In the records that follow, the lines from the one containing "tinEos := false" to the one containing "table : TableId", inclusive, are to be given again exactly.

Dataset entries
:::

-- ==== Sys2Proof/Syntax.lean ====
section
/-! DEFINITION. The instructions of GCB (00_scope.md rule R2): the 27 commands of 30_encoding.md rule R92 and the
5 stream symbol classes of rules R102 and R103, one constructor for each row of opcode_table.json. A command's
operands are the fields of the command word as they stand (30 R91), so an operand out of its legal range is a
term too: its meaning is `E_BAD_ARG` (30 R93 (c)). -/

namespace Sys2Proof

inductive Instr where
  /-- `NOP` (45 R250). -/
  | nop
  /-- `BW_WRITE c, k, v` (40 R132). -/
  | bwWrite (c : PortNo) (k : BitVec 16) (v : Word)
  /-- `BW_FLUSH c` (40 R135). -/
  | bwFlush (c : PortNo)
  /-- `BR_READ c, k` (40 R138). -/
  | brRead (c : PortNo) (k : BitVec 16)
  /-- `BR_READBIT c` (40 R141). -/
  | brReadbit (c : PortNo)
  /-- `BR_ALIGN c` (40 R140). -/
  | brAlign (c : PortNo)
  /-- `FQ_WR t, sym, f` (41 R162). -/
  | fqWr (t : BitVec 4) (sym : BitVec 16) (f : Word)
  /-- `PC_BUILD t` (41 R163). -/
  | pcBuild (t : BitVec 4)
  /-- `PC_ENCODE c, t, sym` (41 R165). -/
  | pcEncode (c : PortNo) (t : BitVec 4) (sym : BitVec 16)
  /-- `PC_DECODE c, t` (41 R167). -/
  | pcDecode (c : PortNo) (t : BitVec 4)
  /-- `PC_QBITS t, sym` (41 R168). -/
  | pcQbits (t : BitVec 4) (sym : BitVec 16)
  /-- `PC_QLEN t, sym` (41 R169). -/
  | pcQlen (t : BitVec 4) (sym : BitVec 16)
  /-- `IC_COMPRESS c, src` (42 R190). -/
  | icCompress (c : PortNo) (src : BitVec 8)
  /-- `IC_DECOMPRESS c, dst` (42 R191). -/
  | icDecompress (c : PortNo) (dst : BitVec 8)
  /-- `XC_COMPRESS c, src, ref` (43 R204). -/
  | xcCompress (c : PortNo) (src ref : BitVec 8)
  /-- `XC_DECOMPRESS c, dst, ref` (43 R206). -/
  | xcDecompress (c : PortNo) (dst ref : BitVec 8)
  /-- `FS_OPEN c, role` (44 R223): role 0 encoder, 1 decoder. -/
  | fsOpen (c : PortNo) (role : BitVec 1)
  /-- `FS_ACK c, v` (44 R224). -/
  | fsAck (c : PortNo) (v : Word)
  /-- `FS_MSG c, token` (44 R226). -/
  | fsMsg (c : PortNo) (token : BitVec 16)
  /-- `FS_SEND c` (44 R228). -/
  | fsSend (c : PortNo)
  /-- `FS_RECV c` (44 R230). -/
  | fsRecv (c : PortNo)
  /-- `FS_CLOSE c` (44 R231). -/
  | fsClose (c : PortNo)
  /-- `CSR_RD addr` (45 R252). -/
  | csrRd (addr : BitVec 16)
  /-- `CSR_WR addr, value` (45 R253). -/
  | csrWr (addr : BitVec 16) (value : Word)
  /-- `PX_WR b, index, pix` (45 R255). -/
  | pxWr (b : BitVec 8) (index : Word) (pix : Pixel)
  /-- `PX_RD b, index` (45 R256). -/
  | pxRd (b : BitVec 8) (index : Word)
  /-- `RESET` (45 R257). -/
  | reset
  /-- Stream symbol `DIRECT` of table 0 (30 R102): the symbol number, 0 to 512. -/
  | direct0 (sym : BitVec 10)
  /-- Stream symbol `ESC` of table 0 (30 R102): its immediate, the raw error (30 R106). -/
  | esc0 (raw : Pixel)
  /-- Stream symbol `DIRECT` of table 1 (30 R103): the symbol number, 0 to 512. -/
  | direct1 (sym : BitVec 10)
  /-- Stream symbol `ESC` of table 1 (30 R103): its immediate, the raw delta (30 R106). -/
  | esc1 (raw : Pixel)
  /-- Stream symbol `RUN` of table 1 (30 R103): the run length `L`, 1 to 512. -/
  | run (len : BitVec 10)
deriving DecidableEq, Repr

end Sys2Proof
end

:::

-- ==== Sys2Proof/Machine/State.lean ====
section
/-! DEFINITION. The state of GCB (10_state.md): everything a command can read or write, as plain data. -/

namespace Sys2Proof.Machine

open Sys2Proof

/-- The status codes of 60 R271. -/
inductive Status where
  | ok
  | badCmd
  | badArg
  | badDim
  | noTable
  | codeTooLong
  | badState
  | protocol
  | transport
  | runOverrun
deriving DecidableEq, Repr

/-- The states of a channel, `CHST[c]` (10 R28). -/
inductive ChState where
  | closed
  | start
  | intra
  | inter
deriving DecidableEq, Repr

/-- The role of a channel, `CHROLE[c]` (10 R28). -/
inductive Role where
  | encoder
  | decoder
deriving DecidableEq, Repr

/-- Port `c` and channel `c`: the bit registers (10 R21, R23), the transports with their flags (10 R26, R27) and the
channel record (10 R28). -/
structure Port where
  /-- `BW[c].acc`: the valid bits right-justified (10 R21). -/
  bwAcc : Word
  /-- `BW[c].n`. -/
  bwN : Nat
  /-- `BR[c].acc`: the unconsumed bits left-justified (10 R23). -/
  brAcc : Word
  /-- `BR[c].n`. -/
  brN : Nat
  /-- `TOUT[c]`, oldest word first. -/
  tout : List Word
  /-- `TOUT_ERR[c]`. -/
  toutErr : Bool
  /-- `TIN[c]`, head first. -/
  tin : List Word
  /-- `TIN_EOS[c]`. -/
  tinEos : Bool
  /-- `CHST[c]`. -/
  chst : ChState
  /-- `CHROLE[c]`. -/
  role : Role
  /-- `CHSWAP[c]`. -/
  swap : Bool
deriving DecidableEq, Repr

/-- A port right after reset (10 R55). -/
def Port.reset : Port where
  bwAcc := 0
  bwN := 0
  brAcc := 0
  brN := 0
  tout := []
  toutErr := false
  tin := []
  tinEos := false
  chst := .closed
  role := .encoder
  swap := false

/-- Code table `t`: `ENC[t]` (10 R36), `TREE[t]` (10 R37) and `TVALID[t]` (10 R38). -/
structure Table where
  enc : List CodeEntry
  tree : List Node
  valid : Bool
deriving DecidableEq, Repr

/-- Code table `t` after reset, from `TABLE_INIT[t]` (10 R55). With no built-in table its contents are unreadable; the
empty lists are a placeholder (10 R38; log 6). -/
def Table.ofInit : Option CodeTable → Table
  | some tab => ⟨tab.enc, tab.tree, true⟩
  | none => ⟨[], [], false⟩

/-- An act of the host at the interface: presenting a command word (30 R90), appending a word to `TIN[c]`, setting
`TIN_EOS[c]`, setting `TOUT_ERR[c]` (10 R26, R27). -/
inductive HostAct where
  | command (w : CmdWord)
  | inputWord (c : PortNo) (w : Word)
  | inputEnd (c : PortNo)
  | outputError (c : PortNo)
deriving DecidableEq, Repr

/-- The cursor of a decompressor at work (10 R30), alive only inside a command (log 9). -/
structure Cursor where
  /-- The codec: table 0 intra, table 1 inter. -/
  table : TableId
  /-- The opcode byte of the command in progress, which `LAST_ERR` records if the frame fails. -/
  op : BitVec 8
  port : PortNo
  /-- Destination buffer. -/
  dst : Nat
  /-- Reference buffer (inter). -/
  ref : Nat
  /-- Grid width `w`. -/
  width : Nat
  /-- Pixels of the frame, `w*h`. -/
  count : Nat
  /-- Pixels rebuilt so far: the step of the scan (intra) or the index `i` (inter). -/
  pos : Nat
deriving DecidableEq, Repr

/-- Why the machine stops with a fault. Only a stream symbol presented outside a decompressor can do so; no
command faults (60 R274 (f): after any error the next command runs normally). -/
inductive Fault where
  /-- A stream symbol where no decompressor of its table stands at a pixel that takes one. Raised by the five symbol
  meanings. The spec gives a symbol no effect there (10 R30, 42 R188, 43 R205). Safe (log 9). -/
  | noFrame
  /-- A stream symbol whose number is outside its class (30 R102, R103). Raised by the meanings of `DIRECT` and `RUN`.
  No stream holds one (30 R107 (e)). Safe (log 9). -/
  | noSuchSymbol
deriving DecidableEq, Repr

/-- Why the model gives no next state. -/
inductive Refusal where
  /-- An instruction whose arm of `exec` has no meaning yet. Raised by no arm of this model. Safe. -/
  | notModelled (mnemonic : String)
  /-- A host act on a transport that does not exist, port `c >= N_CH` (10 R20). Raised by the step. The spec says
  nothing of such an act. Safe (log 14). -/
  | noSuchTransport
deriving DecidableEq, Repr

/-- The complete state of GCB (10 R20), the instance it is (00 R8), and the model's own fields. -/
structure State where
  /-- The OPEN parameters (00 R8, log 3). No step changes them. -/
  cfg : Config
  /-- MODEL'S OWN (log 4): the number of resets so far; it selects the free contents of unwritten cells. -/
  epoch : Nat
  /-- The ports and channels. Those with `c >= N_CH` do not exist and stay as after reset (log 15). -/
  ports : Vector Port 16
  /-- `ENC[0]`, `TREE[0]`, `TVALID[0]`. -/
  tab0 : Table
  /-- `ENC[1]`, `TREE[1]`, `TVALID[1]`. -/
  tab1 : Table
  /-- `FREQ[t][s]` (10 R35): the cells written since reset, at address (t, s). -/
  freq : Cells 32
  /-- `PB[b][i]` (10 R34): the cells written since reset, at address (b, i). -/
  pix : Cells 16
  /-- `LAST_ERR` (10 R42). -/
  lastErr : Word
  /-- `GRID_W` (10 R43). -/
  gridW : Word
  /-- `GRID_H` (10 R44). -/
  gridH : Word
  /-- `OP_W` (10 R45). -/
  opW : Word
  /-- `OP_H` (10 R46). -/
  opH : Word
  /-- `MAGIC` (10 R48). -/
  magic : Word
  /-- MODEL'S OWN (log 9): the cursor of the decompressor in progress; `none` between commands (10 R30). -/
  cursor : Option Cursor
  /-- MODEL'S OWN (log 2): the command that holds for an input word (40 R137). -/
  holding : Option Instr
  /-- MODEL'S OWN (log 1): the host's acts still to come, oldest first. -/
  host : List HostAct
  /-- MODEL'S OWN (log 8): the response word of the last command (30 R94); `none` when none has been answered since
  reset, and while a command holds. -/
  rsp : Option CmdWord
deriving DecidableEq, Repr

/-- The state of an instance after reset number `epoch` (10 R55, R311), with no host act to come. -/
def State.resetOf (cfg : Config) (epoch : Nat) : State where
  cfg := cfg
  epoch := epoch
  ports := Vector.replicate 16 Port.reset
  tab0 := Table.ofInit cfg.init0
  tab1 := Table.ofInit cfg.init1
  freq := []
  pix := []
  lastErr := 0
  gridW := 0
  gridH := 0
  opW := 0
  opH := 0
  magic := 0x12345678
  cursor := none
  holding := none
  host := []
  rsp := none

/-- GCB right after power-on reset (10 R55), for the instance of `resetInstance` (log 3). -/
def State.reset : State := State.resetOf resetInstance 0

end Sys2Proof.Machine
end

:::

=== SOLUTION FOR THIS EXERCISE ===
  tinEos := false
  chst := .closed
  role := .encoder
  swap := false

/-- Code table `t`: `ENC[t]` (10 R36), `TREE[t]` (10 R37) and `TVALID[t]` (10 R38). -/
structure Table where
  enc : List CodeEntry
  tree : List Node
  valid : Bool
deriving DecidableEq, Repr

/-- Code table `t` after reset, from `TABLE_INIT[t]` (10 R55). With no built-in table its contents are unreadable; the
empty lists are a placeholder (10 R38; log 6). -/
def Table.ofInit : Option CodeTable → Table
  | some tab => ⟨tab.enc, tab.tree, true⟩
  | none => ⟨[], [], false⟩

/-- An act of the host at the interface: presenting a command word (30 R90), appending a word to `TIN[c]`, setting
`TIN_EOS[c]`, setting `TOUT_ERR[c]` (10 R26, R27). -/
inductive HostAct where
  | command (w : CmdWord)
  | inputWord (c : PortNo) (w : Word)
  | inputEnd (c : PortNo)
  | outputError (c : PortNo)
deriving DecidableEq, Repr

/-- The cursor of a decompressor at work (10 R30), alive only inside a command (log 9). -/
structure Cursor where
  /-- The codec: table 0 intra, table 1 inter. -/
  table : TableId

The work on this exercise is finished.